Le cronache sportive mescolate ai cantautori e alla gastronomia
Pur avendo seguito una trentina di Tour de France e innumerevoli avveniment sportivi, Mura amava mescolare i generi intrecciando le sue cronache con gustosi riferimenti gastronomici, letterali e musicali, di cui era un grande appassionato. Amava gli chansonnier francesi, ma anche i cantautori italiani come Endrigo, Fossati, De Gregori. Gli piaceva la canzone popolare, quella di Giovanna Marini e del Canzoniere italiano.

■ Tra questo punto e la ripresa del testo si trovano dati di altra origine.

@[simp] theorem State.setSar_now (s : State) (r : Nat) (x : Sar) : (s.setSar r x).now = s.now := rfl
@[simp] theorem State.setSar_free (s : State) (r : Nat) (x : Sar) : (s.setSar r x).free = s.free := rfl
@[simp] theorem State.setSar_pending (s : State) (r : Nat) (x : Sar) : (s.setSar r x).pending = s.pending := rfl
@[simp] theorem State.setSar_regs (s : State) (r : Nat) (x : Sar) : (s.setSar r x).regs = s.regs := rfl
@[simp] theorem State.setSar_host (s : State) (r : Nat) (x : Sar) : (s.setSar r x).host = s.host := rfl
@[simp] theorem State.setSar_mers (s : State) (r : Nat) (x : Sar) : (s.setSar r x).mers = s.mers := rfl
@[simp] theorem State.setSar_ms (s : State) (r : Nat) (x : Sar) : (s.setSar r x).ms = s.ms := rfl
@[simp] theorem State.setSar_depot (s : State) (r : Nat) (x : Sar) : (s.setSar r x).depot = s.depot := rfl
@[simp] theorem State.setSar_swy (s : State) (r : Nat) (x : Sar) : (s.setSar r x).swy = s.swy := rfl
@[simp] theorem State.setSar_helm (s : State) (r : Nat) (x : Sar) : (s.setSar r x).helm = s.helm := rfl
@[simp] theorem State.setSar_pins (s : State) (r : Nat) (x : Sar) : (s.setSar r x).pins = s.pins := rfl
@[simp] theorem State.setSar_alm (s : State) (r : Nat) (x : Sar) : (s.setSar r x).alm = s.alm := rfl
@[simp] theorem State.setSar_clusters (s : State) (r : Nat) (x : Sar) : (s.setSar r x).clusters = s.clusters := rfl
@[simp] theorem State.setSar_pilots (s : State) (r : Nat) (x : Sar) : (s.setSar r x).pilots = s.pilots := rfl
@[simp] theorem State.setSar_jobs (s : State) (r : Nat) (x : Sar) : (s.setSar r x).jobs = s.jobs := rfl
@[simp] theorem State.setSar_hbm (s : State) (r : Nat) (x : Sar) : (s.setSar r x).hbm = s.hbm := rfl
@[simp] theorem State.setSar_chart (s : State) (r : Nat) (x : Sar) : (s.setSar r x).chart = s.chart := rfl
@[simp] theorem State.setSar_dma (s : State) (r : Nat) (x : Sar) : (s.setSar r x).dma = s.dma := rfl
@[simp] theorem State.setSar_sxt (s : State) (r : Nat) (x : Sar) : (s.setSar r x).sxt = s.sxt := rfl
@[simp] theorem State.setSar_dds (s : State) (r : Nat) (x : Sar) : (s.setSar r x).dds = s.dds := rfl
@[simp] theorem State.setSar_acq (s : State) (r : Nat) (x : Sar) : (s.setSar r x).acq = s.acq := rfl
@[simp] theorem State.setSar_wln (s : State) (r : Nat) (x : Sar) : (s.setSar r x).wln = s.wln := rfl
@[simp] theorem State.setSar_eth (s : State) (r : Nat) (x : Sar) : (s.setSar r x).eth = s.eth := rfl
@[simp] theorem State.setSar_bnc (s : State) (r : Nat) (x : Sar) : (s.setSar r x).bnc = s.bnc := rfl

@[simp] theorem State.setSd_now (s : State) (n : Nat) (x : SdChan) : (s.setSd n x).now = s.now := rfl
@[simp] theorem State.setSd_free (s : State) (n : Nat) (x : SdChan) : (s.setSd n x).free = s.free := rfl
@[simp] theorem State.setSd_pending (s : State) (n : Nat) (x : SdChan) : (s.setSd n x).pending = s.pending := rfl
@[simp] theorem State.setSd_regs (s : State) (n : Nat) (x : SdChan) : (s.setSd n x).regs = s.regs := rfl
@[simp] theorem State.setSd_host (s : State) (n : Nat) (x : SdChan) : (s.setSd n x).host = s.host := rfl
@[simp] theorem State.setSd_mers (s : State) (n : Nat) (x : SdChan) : (s.setSd n x).mers = s.mers := rfl
@[simp] theorem State.setSd_ms (s : State) (n : Nat) (x : SdChan) : (s.setSd n x).ms = s.ms := rfl
@[simp] theorem State.setSd_depot (s : State) (n : Nat) (x : SdChan) : (s.setSd n x).depot = s.depot := rfl
@[simp] theorem State.setSd_swy (s : State) (n : Nat) (x : SdChan) : (s.setSd n x).swy = s.swy := rfl
@[simp] theorem State.setSd_helm (s : State) (n : Nat) (x : SdChan) : (s.setSd n x).helm = s.helm := rfl
@[simp] theorem State.setSd_pins (s : State) (n : Nat) (x : SdChan) : (s.setSd n x).pins = s.pins := rfl
@[simp] theorem State.setSd_alm (s : State) (n : Nat) (x : SdChan) : (s.setSd n x).alm = s.alm := rfl
@[simp] theorem State.setSd_clusters (s : State) (n : Nat) (x : SdChan) : (s.setSd n x).clusters = s.clusters := rfl
@[simp] theorem State.setSd_pilots (s : State) (n : Nat) (x : SdChan) : (s.setSd n x).pilots = s.pilots := rfl
@[simp] theorem State.setSd_jobs (s : State) (n : Nat) (x : SdChan) : (s.setSd n x).jobs = s.jobs := rfl
@[simp] theorem State.setSd_hbm (s : State) (n : Nat) (x : SdChan) : (s.setSd n x).hbm = s.hbm := rfl
@[simp] theorem State.setSd_chart (s : State) (n : Nat) (x : SdChan) : (s.setSd n x).chart = s.chart := rfl
@[simp] theorem State.setSd_dma (s : State) (n : Nat) (x : SdChan) : (s.setSd n x).dma = s.dma := rfl
@[simp] theorem State.setSd_sxt (s : State) (n : Nat) (x : SdChan) : (s.setSd n x).sxt = s.sxt := rfl
@[simp] theorem State.setSd_dds (s : State) (n : Nat) (x : SdChan) : (s.setSd n x).dds = s.dds := rfl
@[simp] theorem State.setSd_acq (s : State) (n : Nat) (x : SdChan) : (s.setSd n x).acq = s.acq := rfl
@[simp] theorem State.setSd_wln (s : State) (n : Nat) (x : SdChan) : (s.setSd n x).wln = s.wln := rfl
@[simp] theorem State.setSd_eth (s : State) (n : Nat) (x : SdChan) : (s.setSd n x).eth = s.eth := rfl
@[simp] theorem State.setSd_bnc (s : State) (n : Nat) (x : SdChan) : (s.setSd n x).bnc = s.bnc := rfl

@[simp] theorem State.setDmaCh_now (s : State) (c : Nat) (x : DmaChan) : (s.setDmaCh c x).now = s.now := rfl
@[simp] theorem State.setDmaCh_free (s : State) (c : Nat) (x : DmaChan) : (s.setDmaCh c x).free = s.free := rfl
@[simp] theorem State.setDmaCh_pending (s : State) (c : Nat) (x : DmaChan) : (s.setDmaCh c x).pending = s.pending := rfl
@[simp] theorem State.setDmaCh_regs (s : State) (c : Nat) (x : DmaChan) : (s.setDmaCh c x).regs = s.regs := rfl
@[simp] theorem State.setDmaCh_host (s : State) (c : Nat) (x : DmaChan) : (s.setDmaCh c x).host = s.host := rfl
@[simp] theorem State.setDmaCh_mers (s : State) (c : Nat) (x : DmaChan) : (s.setDmaCh c x).mers = s.mers := rfl
@[simp] theorem State.setDmaCh_ms (s : State) (c : Nat) (x : DmaChan) : (s.setDmaCh c x).ms = s.ms := rfl
@[simp] theorem State.setDmaCh_depot (s : State) (c : Nat) (x : DmaChan) : (s.setDmaCh c x).depot = s.depot := rfl
@[simp] theorem State.setDmaCh_swy (s : State) (c : Nat) (x : DmaChan) : (s.setDmaCh c x).swy = s.swy := rfl
@[simp] theorem State.setDmaCh_helm (s : State) (c : Nat) (x : DmaChan) : (s.setDmaCh c x).helm = s.helm := rfl
@[simp] theorem State.setDmaCh_pins (s : State) (c : Nat) (x : DmaChan) : (s.setDmaCh c x).pins = s.pins := rfl
@[simp] theorem State.setDmaCh_alm (s : State) (c : Nat) (x : DmaChan) : (s.setDmaCh c x).alm = s.alm := rfl
@[simp] theorem State.setDmaCh_clusters (s : State) (c : Nat) (x : DmaChan) : (s.setDmaCh c x).clusters = s.clusters := rfl
@[simp] theorem State.setDmaCh_pilots (s : State) (c : Nat) (x : DmaChan) : (s.setDmaCh c x).pilots = s.pilots := rfl
@[simp] theorem State.setDmaCh_jobs (s : State) (c : Nat) (x : DmaChan) : (s.setDmaCh c x).jobs = s.jobs := rfl
@[simp] theorem State.setDmaCh_hbm (s : State) (c : Nat) (x : DmaChan) : (s.setDmaCh c x).hbm = s.hbm := rfl
@[simp] theorem State.setDmaCh_chart (s : State) (c : Nat) (x : DmaChan) : (s.setDmaCh c x).chart = s.chart := rfl
@[simp] theorem State.setDmaCh_sxt (s : State) (c : Nat) (x : DmaChan) : (s.setDmaCh c x).sxt = s.sxt := rfl
@[simp] theorem State.setDmaCh_dds (s : State) (c : Nat) (x : DmaChan) : (s.setDmaCh c x).dds = s.dds := rfl
@[simp] theorem State.setDmaCh_adc (s : State) (c : Nat) (x : DmaChan) : (s.setDmaCh c x).adc = s.adc := rfl
@[simp] theorem State.setDmaCh_acq (s : State) (c : Nat) (x : DmaChan) : (s.setDmaCh c x).acq = s.acq := rfl
@[simp] theorem State.setDmaCh_wln (s : State) (c : Nat) (x : DmaChan) : (s.setDmaCh c x).wln = s.wln := rfl
@[simp] theorem State.setDmaCh_eth (s : State) (c : Nat) (x : DmaChan) : (s.setDmaCh c x).eth = s.eth := rfl
@[simp] theorem State.setDmaCh_bnc (s : State) (c : Nat) (x : DmaChan) : (s.setDmaCh c x).bnc = s.bnc := rfl
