-- ==== Sys2Proof/Laws/Commands.lean ====
section
/-! SUPPORT. A command that the front end admits and that may begin runs its body in the state begun, and what then follows from the
way the body ends. -/
namespace Sys2Proof.Machine

theorem bankDrop_of_ne {κ ν : Type} [DecidableEq κ] {k : κ} {b : Bank κ ν} (h : ∀ e ∈ b, e.1 ≠ k) : bankDrop k b = b := by
  induction b with
  | nil => rfl
  | cons e r ih =>
    simp only [bankDrop]
    rw [if_neg (h e (by simp)), ih (fun f hf => h f (by simp [hf]))]

theorem bankDrop_put {κ ν : Type} [DecidableEq κ] (rank : κ → Nat) (k : κ) (v : ν) {b : Bank κ ν} (h : ∀ e ∈ b, e.1 ≠ k) :
    bankDrop k (bankPut rank k v b) = b := by
  induction b with
  | nil => simp [bankPut, bankDrop]
  | cons e r ih =>
    have h1 := h e (by simp)
    have h2 : ∀ f ∈ r, f.1 ≠ k := fun f hf => h f (by simp [hf])
    by_cases h3 : rank k < rank e.1
    · simp only [bankPut, if_pos h3, bankDrop, if_true]
      rw [if_neg h1, bankDrop_of_ne h2]
    · simp only [bankPut, if_neg h3, bankDrop]
      rw [if_neg h1, ih h2]

/-- Of two writes to one key the later stands. -/
theorem bankSet_set {κ ν : Type} [DecidableEq κ] [DecidableEq ν] (rank : κ → Nat) (d : κ → ν) (k : κ) (x y : ν) (b : Bank κ ν) :
    bankSet rank d k x (bankSet rank d k y b) = bankSet rank d k x b := by
  have h : bankDrop k (bankSet rank d k y b) = bankDrop k b := by
    unfold bankSet
    split
    · exact bankDrop_of_ne (bankDrop_keys k b)
    · exact bankDrop_put rank k y (bankDrop_keys k b)
  show (if x = d k then bankDrop k (bankSet rank d k y b) else bankPut rank k x (bankDrop k (bankSet rank d k y b))) = _
  rw [h]
  rfl

/-- Of two updates of one ring the later stands. -/
theorem State.setRing_setRing (s : State) (r : Nat) (x y : Ring) : (s.setRing r y).setRing r x = s.setRing r x := by
  simp only [State.setRing, nset]
  rw [bankSet_set]

theorem State.setRing_wr (s : State) (r : Nat) (x : Ring) (id : RegId) (i j : Nat) (v : Word) :
    (s.wr id i j v).setRing r x = (s.setRing r x).wr id i j v := rfl

/-- An admitted packet is committed with its tag in the window (R362, R370). -/
theorem State.admit_admits {s : State} {opcode : Nat} {k : Packet} (h : s.admits opcode k) :
    s.admitPkt k.onRing.val opcode k =
      (let t := s.tick fHLM_RING_STAT_committed k.onRing.val
       t.setRing k.onRing.val { t.ring k.onRing.val with
         window := ((k.tag.toNat, none) :: (t.ring k.onRing.val).window).take 64 },
       some (if k.deadline.toNat = 0 then 0 else s.mer0 + k.deadline.toNat * 1600)) := by
  obtain ⟨hd, hr, he, hdel, hm, hl, hw, hj⟩ := h
  unfold State.admitPkt
  generalize k.onRing.val = r at *
  have hs : (s.ring r).window.find? (fun w => w.1 == k.tag.toNat) = none := by
    rw [List.find?_eq_none]
    intro w hm h1
    exact hw w hm (by simpa using h1)
  have h2 : ¬ (s.fbit fHLM_RING_CFG_exists r = false ∨ (s.ring r).deleting = true ∨ (r = 0 ∧ s.fbit fHLM_ADM_MIRROR_en = false) ∨
      2 ^ s.fget fHLM_RING_CFG_cmd_log2 r ≤ (s.ring r).untaken.length) := by
    rintro (h | h | h | h)
    · rw [he] at h; cases h
    · rw [hdel] at h; cases h
    · exact hm h
    · omega
  have hr2 : (s.tick fHLM_RING_STAT_committed r).ready = true := by
    rw [← hr]
    unfold State.ready State.fbit State.tick
    rw [State.fget_fput_ne]
    left
    decide
  have he2 : (s.tick fHLM_RING_STAT_committed r).fbit fHLM_RING_CFG_expert r = s.fbit fHLM_RING_CFG_expert r := by
    unfold State.fbit State.tick
    rw [State.fget_fput_ne]
    left
    decide
  dsimp only
  rw [if_neg (by simp [hd]), if_neg h2, hs]
  have hr3 : ∀ x, ((s.tick fHLM_RING_STAT_committed r).setRing r x).ready = true := fun _ => hr2
  have he3 : ∀ x, ((s.tick fHLM_RING_STAT_committed r).setRing r x).fbit fHLM_RING_CFG_expert r = s.fbit fHLM_RING_CFG_expert r :=
    fun _ => he2
  simp only [hr3, he3, hj]
  rfl

theorem State.takeSteps (s : State) (r tag : Nat) (x : Ring) (raw e : Nat) (h : x.untaken = []) :
    ((s.setRing r x).enqueue r raw e).take r tag = ((s.setRing r x).tick fHLM_RING_STAT_taken r).fput fHLM_RING_LAST_last_tag r tag := by
  unfold State.take State.enqueue
  have h1 : ((s.setRing r x).ring r) = x := State.ring_setRing s r x
  rw [h1, h, State.setRing_setRing, State.ring_setRing, State.setRing_setRing]
  simp only [List.nil_append, List.drop_succ_cons, List.drop_zero]
  rw [← h]

/-- A milestone committed in time pends with the next id (R52, R54). -/
theorem State.msCommit_ok {s : State} {m action target policy reportQ at88 before arg arg2 job : Nat}
    (h1 : s.ms.pending.length < 4096) (h2 : (s.mer m).st ≠ .off) (h3 : s.odo m + s.msLead m action ≤ at88 - before) :
    s.msCommit m action target policy reportQ at88 before arg arg2 job =
      (s.msAdd ⟨0, m, action, target, policy == 1, false, reportQ, at88, arg, arg2, job⟩, .ok (s.ms.nextId, false)) := by
  unfold State.msCommit
  rw [if_neg (Nat.not_le.mpr h1), if_neg h2]
  unfold State.msCommitAs
  have hl : decide (at88 - before < s.odo m + s.msLead m action) = false := decide_eq_false (Nat.not_lt.mpr h3)
  rw [hl]
  exact if_neg (by simp)

/-- A command accepted begins at once, in the state begun (R362, R368). -/
theorem State.runCommand_accepts {s : State} {opcode : Nat} {k : Packet} (h : s.accepts opcode k) (hp : isPrompt opcode = false)
    (body : CmdBody) :
    s.runCommand opcode body k = ((s.begun k).perform (s.recordOf opcode k) body k).sweepRing k.onRing.val := by
  obtain ⟨ha, hu, hb⟩ := h
  unfold State.runCommand
  dsimp only
  rw [hu, List.any_nil, if_neg (by simp), State.admit_admits ha]
  dsimp only
  generalize hr : k.onRing.val = r at *
  generalize hx : ({ (s.tick fHLM_RING_STAT_committed r).ring r with
         window := ((k.tag.toNat, none) :: ((s.tick fHLM_RING_STAT_committed r).ring r).window).take 64 } : Ring) = x
  have hxu : x.untaken = [] := by rw [← hx]; exact hu
  generalize he : (if k.deadline.toNat = 0 then 0 else s.mer0 + k.deadline.toNat * 1600) = e
  have h1 : ((((s.tick fHLM_RING_STAT_committed r).setRing r x).enqueue r (encodePacket opcode k) e).ring r).untaken =
      [⟨encodePacket opcode k, e⟩] := by
    unfold State.enqueue
    rw [State.ring_setRing, State.ring_setRing, hxu]
    rfl
  have hm : (((s.tick fHLM_RING_STAT_committed r).setRing r x).enqueue r (encodePacket opcode k) e).mayBegin r opcode k = true := hb
  rw [h1]
  dsimp only
  refine Eq.trans (if_pos ⟨rfl, hm⟩) ?_
  rw [State.takeSteps _ _ _ _ _ _ hxu]
  have h2 : s.begun k = (((s.tick fHLM_RING_STAT_committed r).setRing r x).tick fHLM_RING_STAT_taken r).fput fHLM_RING_LAST_last_tag r
      k.tag.toNat := by
    unfold State.begun
    dsimp only
    rw [hr, ← hx]
  have h3 : s.recordOf opcode k = runningOf (.ring r) opcode k e := by
    unfold State.recordOf State.expiryOf
    rw [hr, ← he, hp]
    simp
  rw [h2, h3]

/-- A prompt command admitted is executed at its commit (R374). -/
theorem State.runPrompt_admits {s : State} {opcode : Nat} {k : Packet} (h : s.admits opcode k) (hp : isPrompt opcode = true)
    (body : CmdBody) :
    s.runPrompt opcode body k = ((s.begun k).perform (s.recordOf opcode k) body k).sweepRing k.onRing.val := by
  unfold State.runPrompt
  dsimp only
  rw [State.admit_admits h]
  have h3 : s.recordOf opcode k = runningOf (.ring k.onRing.val) opcode k 0 := by
    unfold State.recordOf State.expiryOf
    rw [hp]
    simp
  rw [h3]
  rfl

/-- An accepted command whose effect ends with a status. -/
theorem State.runCommand_ends {s : State} {opcode : Nat} {k : Packet} (h : s.accepts opcode k) (hp : isPrompt opcode = false)
    {body : CmdBody} {effect : State → State} {st : Status} {detail result steps : Nat} {late isPartial : Bool}
    (hb : body k (s.begun k) = (effect (s.begun k), .done st detail result late isPartial steps)) :
    s.runCommand opcode body k = s.ends opcode k effect st detail result steps late isPartial := by
  rw [State.runCommand_accepts h hp]
  unfold State.perform
  rw [hb]
  rfl

theorem State.runPrompt_ends {s : State} {opcode : Nat} {k : Packet} (h : s.admits opcode k) (hp : isPrompt opcode = true)
    {body : CmdBody} {effect : State → State} {st : Status} {detail result steps : Nat} {late isPartial : Bool}
    (hb : body k (s.begun k) = (effect (s.begun k), .done st detail result late isPartial steps)) :
    s.runPrompt opcode body k = s.ends opcode k effect st detail result steps late isPartial := by
  rw [State.runPrompt_admits h hp]
  unfold State.perform
  rw [hb]
  rfl

/-- An accepted command whose effect waits. -/
theorem State.runCommand_awaits {s : State} {opcode : Nat} {k : Packet} (h : s.accepts opcode k) (hp : isPrompt opcode = false)
    {body : CmdBody} {effect : State → State} {why : WaitFor} {detail result dst space steps : Nat}
    (hb : body k (s.begun k) = (effect (s.begun k), .wait why detail result dst space steps)) :
    s.runCommand opcode body k = s.awaits opcode k effect why detail result dst space steps := by
  rw [State.runCommand_accepts h hp]
  unfold State.perform
  rw [hb]
  rfl

theorem State.runPrompt_awaits {s : State} {opcode : Nat} {k : Packet} (h : s.admits opcode k) (hp : isPrompt opcode = true)
    {body : CmdBody} {effect : State → State} {why : WaitFor} {detail result dst space steps : Nat}
    (hb : body k (s.begun k) = (effect (s.begun k), .wait why detail result dst space steps)) :
    s.runPrompt opcode body k = s.awaits opcode k effect why detail result dst space steps := by
  rw [State.runPrompt_admits h hp]
  unfold State.perform
  rw [hb]
  rfl

/-- A register write with a row of its own acts on the state that the writes before it leave. -/
theorem State.rowWrite_takes {s t : State} {id : RegId} {i : Nat} (ht : t = s.inOrder id.info.base) (h : t.takesRow id i) (v : Nat) :
    s.rowWrite id i v = t.regEffect ⟨⟨id, i, 0⟩, 0, id.info.width, v % 2 ^ id.info.width, 0⟩ := by
  unfold State.rowWrite
  dsimp only
  rw [← ht, if_pos h.1]
  unfold State.regWrite
  rw [if_neg (by rw [h.2]; simp)]

/-- A whole word written is what a register with an effect of its own sees. -/
theorem fullWord_whole (r : RegInfo) (k : RegKey) (v old : Nat) : fullWord r ⟨k, 0, r.width, v, 0⟩ old = v := by
  unfold fullWord
  rw [if_pos ⟨rfl, rfl⟩]

end Sys2Proof.Machine
end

Ecco perchè i suoi pezzi erano molto letti. Perchè non erano solo per specialisti. Se anche non capivi nulla di moduli e di schemi, di cronometro e di volate, con Mura andavi sul sicuro: prima o poi ti avrebbe portato in una deliziosa brasserie di Hautacam, oppure sotto un tiglio della campagna francese a sorseggiare un bel pernod. E dava anche consigli, ricette, indirizzi, play list musicali da viaggio.
Una miniera d’oro per cultori del genere. Amava la buona cucina, quella dai sapori forti. La sua rubrica “mangia e bevi” con la moglie Paola era sempre bene informata e prodiga di consigli. Diciamo che i vegani non erano in cima ai suoi pensieri. Preferiva le carni, gli arrosti, innaffiati da un raffinato barbaresco o anche un più rustico dolcetto. Come il suo maestro: Giuanfucarlo Brera.
L’ammirazione per chi ci metteva la faccia
Più ancora di un suo pezzo di cronaca, era sempre molto attesa la sua rubrica domenicale “Sette giorni di cattivi pensieri”, in cui Gianni scriveva di tutto affibbiando voti a destra e sinistra. Più a destra, a dire il vero, ma nella sua severità da preside era equanime. Non gli andavano i gradassi, i politici che fanno gli “annunci” o che sui social le sparano grosse e poi tirano indietro la mano. I leoni della tastiera, brutta gente, diceva.
Ecco, il suo rapporto con la tecnologia, era di “sana diffidenza”. Stava sul chi va là, insomma. Dava spesso voti bassi a chi lanciava tweet a raffica. Umili o potenti, dirigenti o tifosi, non importa. Gli stava a cuore chi si esponeva, atleti come Mohamed Ali, o come Tommie Smith. «Gli atleti pagano sempre le proprie ideologie politiche» diceva con ammirazione.
Apprezzava ancora di più gli atleti meno famosi che non sono conformisti, non si fanno tatuaggi e nelle interviste non dicono «vediamo cosa dice il Mister» oppure «quello che mi interessa è solo il bene della squadra». Il calcio è pieno di queste frasi fatte, soprattutto negli ultimi anni. E lui, da buon preside, rifilava voti bassi come frustate, due e tre come se piovesse.
Una persona perbene, un po’ spigolosa
È stato un grande mangiatore e un grande fumatore. Non si è tirato indietro, diciamolo, come il suo maestro. «Un giorno passai le sigarette perfino a Eddy Merckx» gli piaceva raccontare per scandalizzare gli anti fumatori che considerava altrettanto intolleranti dei fumatori.
Nessuno è perfetto e anche Gianni Mura, fortunatamente, non lo era. Coi giovani colleghi, era indulgente. Sapeva che nessuno nasce imparato. Soprattutto nel giornalismo sportivo dove è facile , per una notizia in più, o un titolo ad effetto, prendere uno sfondone. Ma gli arroganti, no, quelli non li sopportava.
Era un bravo giornalista, e anche una persona perbene. Un po’ spigoloso, qualche volta perfino scorbutico per nascondere una strana timidezza che riaffiorava qua e là. Come tutti quelli che hanno carattere, aveva un brutto carattere, ma era onesto e sincero nei giudizi. Magari sbagliando, ma facendo sempre di testa sua. Come avrebbe scritto Gianni Brera, gli sia lieve la terra . E anche il nostro ricordo di vecchi ragazzi che hanno fatto un pezzo di strada con lui.